After killing two of the trolls and capturing the third (who turned out to be a girl named Gunna who was raised by trolls), the group is reprimanded by Cage for the death of the two trolls. The Thunderbolts are sent out to search for a group of missing S.H.I.E.L.D. agents, who turn out to be mutated by the Terrigen Mist.

After slaying the mutated S.H.I.E.L.D. agents and sealing off the cave, the Thunderbolts return to the Raft for a check-up. The check-up reveals that Crossbones has not been mutated by the Terrigen Mist and that MACH-V will be out for weeks. The facility is soon visited by the staff and students of Avengers Academy. After getting Thunderbolts introduced to the students, the prison's power grid suddenly shut down due to an EMP, allowing the Raft's inmates to escape. Together with Warden Walker (U.S. Agent) and the staff of Avengers Academy, the Thunderbolts manage to detain all escaped prisoners. Some of Hank Pym's students attempted to get to Norman Osborn, so Luke Cage reprimands them.

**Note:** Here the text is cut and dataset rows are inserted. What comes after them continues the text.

/-- The machine's step is the step of the block at depth 4096 with the table `TABLE`, so what is said of the block at
every depth and every table is said of the machine. -/
def Obligations.MachineStepIsBlockStep : Prop :=
  ∀ (s : State) (line : StepInput) (rest : List StepInput), s.script = line :: rest →
    (∀ b o, s.toBlock.step Config.table line = .ok (b, o) →
      step s = .next { toBlock := b, script := rest, out := o }) ∧
    (∀ f, s.toBlock.step Config.table line = .error f → step s = .fault f)

/-- A step with an operation on both ports equals one of the two sequential orders, case by case by the table of
20_memory.md section 3 (the same-step rule is the spec's own D2): C first where the buffer is empty and port C dequeues; P
first in every other case; and C first as well, so either order, (a) where port C dequeues and the buffer is neither empty
nor full, (b) where port C does not dequeue and leaves `in_use` as it is, (c) where port C does not dequeue and port P
carries an `ENQ`, (d) where port P makes no enqueue test and port C leaves `in_use` as it is. A reserved code on port C counts as port C not
dequeuing (log entry 21). -/
def Obligations.SameStepEqualsASequentialOrder : Prop :=
  ∀ (aw : Nat) (T : Table) (inp : StepInput) (b : Block aw),
    (b.empty = true → inp.dequeues = true →
      b.together T inp = b.oneAfterTheOther T inp.cOnly inp.pOnly) ∧
    (b.empty = false ∨ inp.dequeues = false →
      b.together T inp = b.oneAfterTheOther T inp.pOnly inp.cOnly) ∧
    (b.empty = false → b.full = false → inp.dequeues = true →
      b.together T inp = b.oneAfterTheOther T inp.cOnly inp.pOnly) ∧
    (∀ b' o', b.step T inp.cOnly = .ok (b', o') → b'.inUse = b.inUse → inp.dequeues = false →
      b.together T inp = b.oneAfterTheOther T inp.cOnly inp.pOnly) ∧
    (∀ v, inp.p.map decodeP = some (.enq v) → inp.dequeues = false →
      b.together T inp = b.oneAfterTheOther T inp.cOnly inp.pOnly) ∧
    (∀ b' o', b.step T inp.cOnly = .ok (b', o') → b'.inUse = b.inUse →
      (∀ w, inp.p = some w → testsSpace b.inUse (decodeP w) = false) →
      b.together T inp = b.oneAfterTheOther T inp.cOnly inp.pOnly)

/-- In one step a cursor moves by nothing or by exactly one with wrap: `head` exactly when port P answers that it stored,
`tail` exactly when port C delivered an item or lost one. -/
def Obligations.CursorsMoveByAtMostOne : Prop :=
  ∀ (aw : Nat) (T : Table) (inp : StepInput) (b b' : Block aw) (o : StepOut), b.step T inp = .ok (b', o) →
    (b'.head = if o.p.any (·.ok) then nextIndex b.head else b.head) ∧
    (b'.tail = if o.c.any (fun r => r.dvalid || r.status == .copyFault) then nextIndex b.tail else b.tail)
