/-- The block's effects under copies in order keep the copies in order. -/
theorem StaleBlock.Inv.stepSeeing (hw : 1 ≤ aw) (h : (b.withCopies seenTail seenHead).Inv) {inp : StepInput}
    {b' : Block aw} {o : StepOut} (hstep : b.stepSeeing T seenTail seenHead inp = .ok (b', o)) :
    (b'.withCopies seenTail seenHead).Inv := by
  obtain ⟨bp, op, bc, oc, hp, hc, rfl, _⟩ := Block.stepSeeing_eq_ok hstep
  have hafterC : (bc.withCopies seenTail seenHead).Inv ∧ bc.head = b.head ∧ bc.slot = b.slot := by
    rcases b.onC_cases T seenHead inp.c with ⟨u, _, _, _, hport⟩ | ⟨_, _, _, _, _, _, _, hitem, _, _, hport⟩ |
      ⟨_, _, _, _, _, _, _, hport⟩
    · cases hport.symm.trans hc
      exact ⟨h.setInUse u, rfl, rfl⟩
    · cases hport.symm.trans hc
      exact ⟨h.taken hitem, rfl, rfl⟩
    · cases hport.symm.trans hc
  obtain ⟨hinv, hhead, hslot⟩ := hafterC
  rcases b.onP_cases T seenTail inp.p with ⟨_, _, hport⟩ | ⟨_, v, _, _, _, hroom, _, hport⟩
  · cases hport.symm.trans hp
    rwa [Block.merge_eq_right hhead hslot]
  · cases hport.symm.trans hp
    have hjoin : Block.merge (b.stored v) bc = bc.stored v := by
      simp only [Block.merge, Block.stored, hhead, hslot]
    rw [hjoin]
    exact hinv.stored hw (by rwa [hhead]) v

end

/-- Settles O56: the copies of the step are in order, and each port moves its cursor inside the room it sees. -/
theorem staleStepKeepsItsInvariant : Obligations.StaleStepKeepsItsInvariant := by
  intro aw lagP lagC T inp sb sb' o hlegal hinv hstep
  rw [StaleBlock.step_eq] at hstep
  cases hblock : sb.toBlock.stepSeeing T (sb.seeTail lagP inp.p) (sb.seeHead lagC inp.c) inp with
  | error _ =>
    rw [hblock] at hstep
    cases hstep
  | ok r =>
    rw [hblock] at hstep
    cases hstep
    exact (hinv.see lagP lagC inp).stepSeeing (legalWidth_iff.1 hlegal) hblock

section
variable {aw : Nat} {T : Table} {b be : Block aw} {seenTail seenHead : BitVec aw} {oe : StepOut} {inp : StepInput}

/-- A stale port P that stores does so as the exact one does, into a free cell. -/
theorem StaleBlock.Inv.onP_stores (hw : 1 ≤ aw) (h : (b.withCopies seenTail seenHead).Inv) {bp : Block aw}
    {op : StepOut} (hp : b.onP T seenTail inp.p = .ok (bp, op)) (hmoved : bp.head ≠ b.head) :
    nextIndex b.head ≠ b.tail ∧ b.onP T b.tail inp.p = .ok (bp, op) := by
  rcases b.onP_cases T seenTail inp.p with ⟨_, _, hport⟩ | ⟨_, v, _, _, _, hroom, _, hport⟩
  · cases hport.symm.trans hp
    exact absurd rfl hmoved
  · obtain ⟨_, hfree⟩ := h.room hw hroom
    exact ⟨hfree, (Block.onP_eq_of_test fun _ _ _ => iff_of_false hroom hfree).trans hp⟩

/-- A stale port C that takes an item takes it as the exact one does. -/
theorem StaleBlock.Inv.onC_takes (h : (b.withCopies seenTail seenHead).Inv) {bc : Block aw} {oc : StepOut}
    (hc : b.onC T seenHead inp.c = .ok (bc, oc)) (hmoved : bc.tail ≠ b.tail) :
    b.head ≠ b.tail ∧ b.onC T b.head inp.c = .ok (bc, oc) := by
  rcases b.onC_cases T seenHead inp.c with ⟨_, _, _, _, hport⟩ | ⟨_, _, _, _, _, _, _, hitem, _, _, hport⟩ |
    ⟨_, _, _, _, _, _, _, hport⟩
  · cases hport.symm.trans hc
    exact absurd rfl hmoved
  · have hne := h.item hitem
    exact ⟨hne, (Block.onC_eq_of_test fun _ _ _ _ _ => iff_of_false hitem hne).trans hc⟩
  · cases hport.symm.trans hc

During the Shadowland storyline, the Thunderbolts are assigned with rescuing a young boy who is held prisoner by the Hand, and bringing down their stronghold. While fighting the ninjas, Fixer is stabbed, while Songbird is taken down, giving Moonstone the opportunity to do things her way.

Following the dischargement of Crossbones, the Thunderbolts end up getting Hyperion as a new member when it comes to fighting giant monsters. He betrays the Thunderbolts while they are split up, destroying Man-Thing's lower body and legs with his atomic vision and leaving Moonstone and Songbird to drown while he takes the com device which controls the nanites in each Thunderbolts member. Hyperion activates it on Juggernaut to test it after the latter had saved the two drowning members, and Juggernaut responds by fighting back. Moonstone and Ghost join in to help Juggernaut upon which they take down Hyperion. They let Man-Thing touch him after a fallen Hyperion shows fear in front of them. The Thunderbolts next recruit Satana as his replacement when Luke Cage and Doctor Strange discover that the Raft is susceptible to magic.

With recent events involving the Thunderbolts, the team's advisory committee approve the creation of a Beta team, the Underbolts. As the Thunderbolts head toward a new mission in Eastern Europe, Songbird, Mach V, and Fixer select candidates of Raft inmates, with the chosen candidates being Troll, Shocker, Centurius, Boomerang and Mister Hyde.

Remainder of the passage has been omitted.